◆ **TASK TO COMPLETE**
There is one span to output from the data below: the lines starting at the line with "inductive DecodeError where" and ending at the line with "format : Format". Output it exactly, ends included, nothing more.

◆ **GIVEN DATA**
-- ==== Sys2Proof/Decode.lean ====
section
/-! DEFINITION. The command decoder (30_encoding.md rules R70 to R79 and R84), the encoder written from the same
tables, and the assembler spelling of a command (rule R85). -/

namespace Sys2Proof

/-- Why a word is no command (30_encoding.md rule R79, steps 1 to 3). Every one of them is the illegal command of rule R77. -/
inductive DecodeError where
  /-- Step 1: OPC is not in the table. -/
  | reservedOpcode (opc : BitVec 8)
  /-- Step 2: a must-be-zero field of the row is not zero. -/
  | mustBeZero (mnemonic : String)
  /-- Step 3: a width of format W outside 1, 2, 4 and 8. -/
  | badWidth (width : BitVec 8)
deriving DecidableEq, Repr

/-- OPC, bits 7..0 of the command word (R70). -/
def opcField (w : CommandWord) : BitVec 8 := w.extractLsb' 0 8

/-- F, bits 15..8 (R70). -/
def fField (w : CommandWord) : BitVec 8 := w.extractLsb' 8 8

/-- A, bits 31..16 (R70). -/
def aField (w : CommandWord) : BitVec 16 := w.extractLsb' 16 16

/-- B, bits 47..32 (R70). -/
def bField (w : CommandWord) : BitVec 16 := w.extractLsb' 32 16

/-- The operand formats (30_encoding.md rule R71). -/
inductive Format where
  | n | b | w | h | s
deriving DecidableEq, Repr

/-- The bits a row of each format checks: OPC and every must-be-zero field (R71, R78). -/
def Format.mask : Format → CommandWord
  | .n => 0xFFFFFFFFFFFFFFFF#64
  | .b => 0xFFFF0000000000FF#64
  | .w => 0xFFFFFFFFFFFF00FF#64
  | .h => 0xFFFFFFFFFFFF00FF#64
  | .s => 0xFFFFFFFF0000FFFF#64

/-- One row of the opcode map (R78); a row's match word has OPC in bits 7..0 and zero elsewhere. -/
structure OpRow where
  mnemonic : String
  format : Format
  mtch : CommandWord
deriving DecidableEq, Repr

/-- The opcode map, in the table's order (30_encoding.md rule R78, spec/opcode_table.json). -/
def opcodeMap : List OpRow :=
  [ ⟨"F.BIND", .b, 0x01#64⟩,
    ⟨"F.WRDATA", .w, 0x02#64⟩,
    ⟨"F.RDDATA", .w, 0x03#64⟩,
    ⟨"F.WRHDR", .h, 0x04#64⟩,
    ⟨"F.ISVALID", .n, 0x05#64⟩,
    ⟨"F.ISEOG", .n, 0x06#64⟩,
    ⟨"F.STUFF", .n, 0x07#64⟩,
    ⟨"F.DESTUFF", .n, 0x08#64⟩,
    ⟨"F.MSGSIZE", .n, 0x09#64⟩,
    ⟨"F.PROCSIZE", .n, 0x0A#64⟩,
    ⟨"G.OPENW", .n, 0x10#64⟩,
    ⟨"G.OPENR", .s, 0x11#64⟩,
    ⟨"G.COMMIT", .n, 0x12#64⟩,
    ⟨"G.NEXT", .n, 0x13#64⟩,
    ⟨"G.TRAILER", .n, 0x14#64⟩,
    ⟨"G.HDRVALID", .n, 0x15#64⟩,
    ⟨"G.CALCSIZE", .n, 0x16#64⟩ ]

/-- The row whose opcode a word carries, if any (R79 step 1). -/
def rowOf (w : CommandWord) : Option OpRow :=
  opcodeMap.find? fun r => opcField r.mtch == opcField w

/-- The width check of format W (R73, R79 step 3). -/
def checkWidth (f : BitVec 8) (i : Instr) : Except DecodeError Instr :=
  if legalWidth f then .ok i else .error (.badWidth f)

/-- The command an opcode names, with its operands assembled from the word (R72 to R75, R78). -/
def assemble (w : CommandWord) : Except DecodeError Instr :=
  match (opcField w).toNat with
  | 0x01 => .ok (.fBind (aField w) (bField w) (fField w))
  | 0x02 => checkWidth (fField w) (.fWrdata (fField w))
  | 0x03 => checkWidth (fField w) (.fRddata (fField w))
  | 0x04 => .ok (.fWrhdr ((fField w).setWidth 7))
  | 0x05 => .ok .fIsvalid
  | 0x06 => .ok .fIseog
  | 0x07 => .ok .fStuff
  | 0x08 => .ok .fDestuff
  | 0x09 => .ok .fMsgsize
  | 0x0A => .ok .fProcsize
  | 0x10 => .ok .gOpenw
  | 0x11 => .ok (.gOpenr (aField w))
  | 0x12 => .ok .gCommit
  | 0x13 => .ok .gNext
  | 0x14 => .ok .gTrailer
  | 0x15 => .ok .gHdrvalid
  | 0x16 => .ok .gCalcsize
  | _ => .error (.reservedOpcode (opcField w))

/-- Decoding, in the order of 30_encoding.md rule R79: the opcode, then the must-be-zero fields, then the width. Total:
every 64-bit word is a command or illegal, and no mode changes decoding (R84). -/
def decode (w : CommandWord) : Except DecodeError Instr :=
  match rowOf w with
  | none => .error (.reservedOpcode (opcField w))
  | some r => if w &&& r.format.mask = r.mtch then assemble w else .error (.mustBeZero r.mnemonic)

/-- A command word from its fields, RSV zero (R70). -/
def packWord (opc f : BitVec 8) (a b : BitVec 16) : CommandWord :=
  (0#16 ++ b ++ a ++ f ++ opc : BitVec (16 + 16 + 16 + 8 + 8))

/-- The word of a command (R70, R71, R78): the fields a format does not use are zero, and bit 7 of F.WRHDR's F is zero. -/
def encode : Instr → CommandWord
  | .fBind base size mode => packWord 0x01 mode base size
  | .fWrdata width => packWord 0x02 width 0 0
  | .fRddata width => packWord 0x03 width 0 0
  | .fWrhdr id => packWord 0x04 (id.setWidth 8) 0 0
  | .fIsvalid => packWord 0x05 0 0 0
  | .fIseog => packWord 0x06 0 0 0
  | .fStuff => packWord 0x07 0 0 0
  | .fDestuff => packWord 0x08 0 0 0
  | .fMsgsize => packWord 0x09 0 0 0
  | .fProcsize => packWord 0x0A 0 0 0
  | .gOpenw => packWord 0x10 0 0 0
  | .gOpenr size => packWord 0x11 0 size 0
  | .gCommit => packWord 0x12 0 0 0
  | .gNext => packWord 0x13 0 0 0
  | .gTrailer => packWord 0x14 0 0 0
  | .gHdrvalid => packWord 0x15 0 0 0
  | .gCalcsize => packWord 0x16 0 0 0

/-- The row's mnemonic of a command, as spec/opcode_table.json spells it (R78). -/
def Instr.mnemonic : Instr → String
  | .fBind _ _ _ => "F.BIND"
  | .fWrdata _ => "F.WRDATA"
  | .fRddata _ => "F.RDDATA"
  | .fWrhdr _ => "F.WRHDR"
  | .fIsvalid => "F.ISVALID"
  | .fIseog => "F.ISEOG"
  | .fStuff => "F.STUFF"
  | .fDestuff => "F.DESTUFF"
  | .fMsgsize => "F.MSGSIZE"
  | .fProcsize => "F.PROCSIZE"
  | .gOpenw => "G.OPENW"
  | .gOpenr _ => "G.OPENR"
  | .gCommit => "G.COMMIT"
  | .gNext => "G.NEXT"
  | .gTrailer => "G.TRAILER"
  | .gHdrvalid => "G.HDRVALID"
  | .gCalcsize => "G.CALCSIZE"

/-- The mode operand's assembler spelling (30_encoding.md rule R85); a mode outside 1, 2 and 3 is written as its number. -/
def modeAsm (mode : BitVec 8) : String :=
  match mode.toNat with
  | 1 => "R"
  | 2 => "W"
  | 3 => "RW"
  | n => toString n

/-- The operands in assembler order, numbers in decimal (R13, R85). DESIGN CHOICE (log entry 11). -/
def Instr.asmOperands : Instr → List String
  | .fBind base size mode => [toString base.toNat, toString size.toNat, modeAsm mode]
  | .fWrdata width => [toString width.toNat]
  | .fRddata width => [toString width.toNat]
  | .fWrhdr id => [toString id.toNat]
  | .fIsvalid => []
  | .fIseog => []
  | .fStuff => []
  | .fDestuff => []
  | .fMsgsize => []
  | .fProcsize => []
  | .gOpenw => []
  | .gOpenr size => [toString size.toNat]
  | .gCommit => []
  | .gNext => []
  | .gTrailer => []
  | .gHdrvalid => []
  | .gCalcsize => []

/-- A command as the assembler writes it: MNEMONIC operand, operand, ... (R13, R85). -/
def Instr.asm (i : Instr) : String :=
  match i.asmOperands with
  | [] => i.mnemonic
  | ops => i.mnemonic ++ " " ++ String.intercalate ", " ops

/-- The instruction the decoder reads from a table word of nbits bits (bit 0 is bit 0 of the one 64-bit word; the bits
above nbits are zero). -/
def decodeTableWord (nbits w : Nat) : Option Instr :=
  (decode (BitVec.ofNat 64 (w % 2 ^ nbits))).toOption

end Sys2Proof
end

◆ **TASK OUTPUT**
inductive DecodeError where
  /-- Step 1: OPC is not in the table. -/
  | reservedOpcode (opc : BitVec 8)
  /-- Step 2: a must-be-zero field of the row is not zero. -/
  | mustBeZero (mnemonic : String)
  /-- Step 3: a width of format W outside 1, 2, 4 and 8. -/
  | badWidth (width : BitVec 8)
deriving DecidableEq, Repr

/-- OPC, bits 7..0 of the command word (R70). -/
def opcField (w : CommandWord) : BitVec 8 := w.extractLsb' 0 8

/-- F, bits 15..8 (R70). -/
def fField (w : CommandWord) : BitVec 8 := w.extractLsb' 8 8

/-- A, bits 31..16 (R70). -/
def aField (w : CommandWord) : BitVec 16 := w.extractLsb' 16 16

/-- B, bits 47..32 (R70). -/
def bField (w : CommandWord) : BitVec 16 := w.extractLsb' 32 16

/-- The operand formats (30_encoding.md rule R71). -/
inductive Format where
  | n | b | w | h | s
deriving DecidableEq, Repr

/-- The bits a row of each format checks: OPC and every must-be-zero field (R71, R78). -/
def Format.mask : Format → CommandWord
  | .n => 0xFFFFFFFFFFFFFFFF#64
  | .b => 0xFFFF0000000000FF#64
  | .w => 0xFFFFFFFFFFFF00FF#64
  | .h => 0xFFFFFFFFFFFF00FF#64
  | .s => 0xFFFFFFFF0000FFFF#64

/-- One row of the opcode map (R78); a row's match word has OPC in bits 7..0 and zero elsewhere. -/
structure OpRow where
  mnemonic : String
  format : Format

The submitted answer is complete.